The Law and Trapping Cats in Tasmania:

Keeping your cat healthy and happy at home:

Survey - what people think about cats

A 2013 random survey of 406 Kingborough residents found:  92% supported compulsory micro-chipping of cats; 89% supported limiting the number of cats per household; 85% supported compulsory de-sexing of cats; 82% supported annual cat registration; 79% supported keeping cats confined to the owner’s property between dusk and dawn; 75% supported cat free developments in wildlife sensitive areas; and 84% supported a ‘trap and return’ policy for roaming domestic cats.

More and more Tasmanians are choosing to stop their cats from roaming by keeping them within the house and yard.
A 2016 Tasmanian survey by the Tasmanian Conservation Trust was completed by 1580 people. Of the 1000 cat owners, 48% said they contain their cat/s all the time; 34% said they contain their cats at night only; and only 19% said they never contained their cats. The survey also found that 62% of all respondents supported compulsory 24hr containment of cats to the owner’s property, 23% did not support compulsory containment and 15% were unsure.
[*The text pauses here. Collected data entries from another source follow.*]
theorem decodeFamily0_accountsFor (hop : fieldOp w = 0x0) : AccountsFor w (decodeFamily0 w) := by
  have hw : formatFA 0x0 (fieldNnn w) = w := formatFA_of_fields hop
  unfold decodeFamily0
  split_ifs with hcls hret
  · exact ⟨hcls.symm, rfl⟩
  · exact ⟨hret.symm, rfl⟩
  · have h0E0 : fieldNnn w ≠ 0x0E0 := fun h => hcls (by rw [← hw, h]; rfl)
    have h0EE : fieldNnn w ≠ 0x0EE := fun h => hret (by rw [← hw, h]; rfl)
    exact ⟨hw, wf_sys.2 ⟨h0E0, h0EE⟩⟩

theorem decodeFamily8_accountsFor (hop : fieldOp w = 0x8) : AccountsFor w (decodeFamily8 w) := by
  unfold decodeFamily8
  split
  case h_10 => rfl
  all_goals exact ⟨formatFR_of_fields hop (Fin.ext ‹_›), rfl⟩

theorem decodeFamilyE_accountsFor (hop : fieldOp w = 0xE) : AccountsFor w (decodeFamilyE w) := by
  unfold decodeFamilyE
  split_ifs with hskp hsknp
  · exact ⟨formatFI_of_fields hop hskp, rfl⟩
  · exact ⟨formatFI_of_fields hop hsknp, rfl⟩
  · rfl

theorem decodeFamilyF_accountsFor (hop : fieldOp w = 0xF) : AccountsFor w (decodeFamilyF w) := by
  unfold decodeFamilyF
  split_ifs
  case neg => rfl
  all_goals exact ⟨formatFI_of_fields hop ‹_›, rfl⟩

end

/-- No answer of the decoder drops a bit of its word. -/
theorem decodeWord_accountsFor (w : Word) : AccountsFor w (decodeWord w) := by
  unfold decodeWord
  split
  case h_1 hop => exact decodeFamily0_accountsFor hop
  case h_9 hop => exact decodeFamily8_accountsFor hop
  case h_15 hop => exact decodeFamilyE_accountsFor hop
  case h_16 hop => exact decodeFamilyF_accountsFor hop
  case h_2 hop | h_3 hop | h_11 hop | h_12 hop => exact ⟨formatFA_of_fields hop, rfl⟩
  case h_4 hop | h_5 hop | h_7 hop | h_8 hop | h_13 hop => exact ⟨formatFI_of_fields hop rfl, rfl⟩
  case h_6 hop | h_10 hop | h_14 hop => exact ⟨formatFR_of_fields hop rfl, rfl⟩
  case h_17 => rfl

/-! ### Unrecognized words (R82) -/

/-- The decoder's answers that R82 calls unrecognized: Unknown, and SYS (R77). -/
def Unrecognized (d : Decoded) : Prop := (∃ u, d = .unknown u) ∨ ∃ nnn, d = .known (.sys nnn)

@[simp] theorem unrecognized_unknown (w : Word) : Unrecognized (.unknown w) := .inl ⟨w, rfl⟩

@[simp] theorem unrecognized_known (i : Instr) : Unrecognized (.known i) ↔ ∃ nnn, i = .sys nnn := by
  simp [Unrecognized]

theorem unrecognized_decodeFamily0 (w : Word) : Unrecognized (decodeFamily0 w) ↔ w ≠ 0x00E0 ∧ w ≠ 0x00EE := by
  unfold decodeFamily0
  split_ifs <;> simp_all

theorem unrecognized_decodeFamily8 (w : Word) :
    Unrecognized (decodeFamily8 w) ↔ (fieldN w).val ∈ [0x8, 0x9, 0xA, 0xB, 0xC, 0xD, 0xF] := by
  unfold decodeFamily8
  generalize fieldN w = n
  fin_cases n <;> simp

theorem unrecognized_decodeFamilyE (w : Word) :
    Unrecognized (decodeFamilyE w) ↔ (fieldNn w).toNat ∉ [0x9E, 0xA1] := by
  unfold decodeFamilyE
  split_ifs <;> simp_all [BitVec.toNat_eq]

theorem unrecognized_decodeFamilyF (w : Word) :
    Unrecognized (decodeFamilyF w) ↔
      (fieldNn w).toNat ∉ [0x07, 0x0A, 0x15, 0x18, 0x1E, 0x29, 0x33, 0x55, 0x65] := by
  unfold decodeFamilyF
  split_ifs <;> simp_all [BitVec.toNat_eq]

/-- R82's list, one line for each family that has unrecognized words. -/
theorem unrecognized_decodeWord (w : Word) :
    Unrecognized (decodeWord w) ↔
      (fieldOp w = 0x0 ∧ w ≠ 0x00E0 ∧ w ≠ 0x00EE) ∨
      (fieldOp w = 0x8 ∧ (fieldN w).val ∈ [0x8, 0x9, 0xA, 0xB, 0xC, 0xD, 0xF]) ∨
      (fieldOp w = 0xE ∧ (fieldNn w).toNat ∉ [0x9E, 0xA1]) ∨
      (fieldOp w = 0xF ∧ (fieldNn w).toNat ∉ [0x07, 0x0A, 0x15, 0x18, 0x1E, 0x29, 0x33, 0x55, 0x65]) := by
  rw [← unrecognized_decodeFamily0, ← unrecognized_decodeFamily8, ← unrecognized_decodeFamilyE,
    ← unrecognized_decodeFamilyF]
  have hlt := fieldOp_lt w
  interval_cases hop : fieldOp w <;> simp [decodeWord, hop]

/-! ### The obligations -/

/-- Settles O12: the two bytes join to the word, which decodes to its instruction. -/
theorem decodeOfEncodeIsTheInstruction : Obligations.DecodeOfEncodeIsTheInstruction := by
  intro i rest h
  simp only [encodeBytes, List.cons_append, List.nil_append, decodeBytes, wordOfBytes_highByte_lowByte,
    decodeWord_encode h]

/-- Settles O13: the decoder's answer accounts for the whole word. -/
theorem encodeOfDecodeIsTheWord : Obligations.EncodeOfDecodeIsTheWord := by
  intro w i h
  have hw := decodeWord_accountsFor w
  rwa [h] at hw

/-- Settles O14: a row of its own is its instruction's word; families 8, E and F select by the field that the format placed;
no meaning reads the low nibble of 5xy_ and 9xy_. -/
theorem familiesDispatchAsTheMapSays : Obligations.FamiliesDispatchAsTheMapSays := by
  have row {i : Instr} {n : Nat} (h : i.wf = true) (hn : encode i = BitVec.ofNat 16 n) :
      decodeWord (BitVec.ofNat 16 n) = .known i := (encodes_of_encode_eq h hn).1
  refine ⟨fun nnn => ⟨row rfl rfl, row rfl rfl, row rfl rfl, row rfl rfl⟩, fun x nn => ?_,
    fun x y n => row rfl (formatFR_eq_ofNat 0xD x y n), ⟨rfl, rfl, fun nnn hcls hret => ?_⟩, fun x y n => ?_,
    fun x nn => ?_, fun x nn => ?_, fun x y low => ?_⟩
  · exact ⟨row rfl (formatFI_eq_ofNat 0x3 x nn), row rfl (formatFI_eq_ofNat 0x4 x nn),
      row rfl (formatFI_eq_ofNat 0x6 x nn), row rfl (formatFI_eq_ofNat 0x7 x nn), row rfl (formatFI_eq_ofNat 0xC x nn)⟩
  · exact row (wf_sys.2 ⟨hcls, hret⟩) (congrArg (BitVec.ofNat 16) (by omega))
  · rw [← formatFR_eq_ofNat 0x8 x y n]
    fin_cases n <;> simp [decodeWord, decodeFamily8, fields_formatFR]
  · rw [← formatFI_eq_ofNat 0xE x nn]
    simp only [decodeWord, decodeFamilyE, fields_formatFI, Nat.reduceLT]
  · rw [← formatFI_eq_ofNat 0xF x nn]
    simp only [decodeWord, decodeFamilyF, fields_formatFI, Nat.reduceLT]
  · exact ⟨row rfl (formatFR_eq_ofNat 0x5 x y low), row rfl (formatFR_eq_ofNat 0x9 x y low), fun s => ⟨rfl, rfl⟩⟩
A 2018 Tasmanian survey by TassieCat was completed by 344 people. Of the 148 cat owners, 42% said they contain their cat/s all the time; 35% said they contain their cats at night only and only 23% said they never contained their cats. The survey also found that 78% of all respondents supported compulsory 24hr containment of cats to the owner’s property and 47% said roaming cats were a nuisance in their area.
Interestingly, research indicates that the views and behaviours of family, friends, work colleagues and neighbours influence cat-owners’ intentions and behaviours. So don’t underestimate your power when you role model responsible pet cat ownership, or take time to offer support and share your experience. This may well be the greatest contribution you can make in your community on this issue.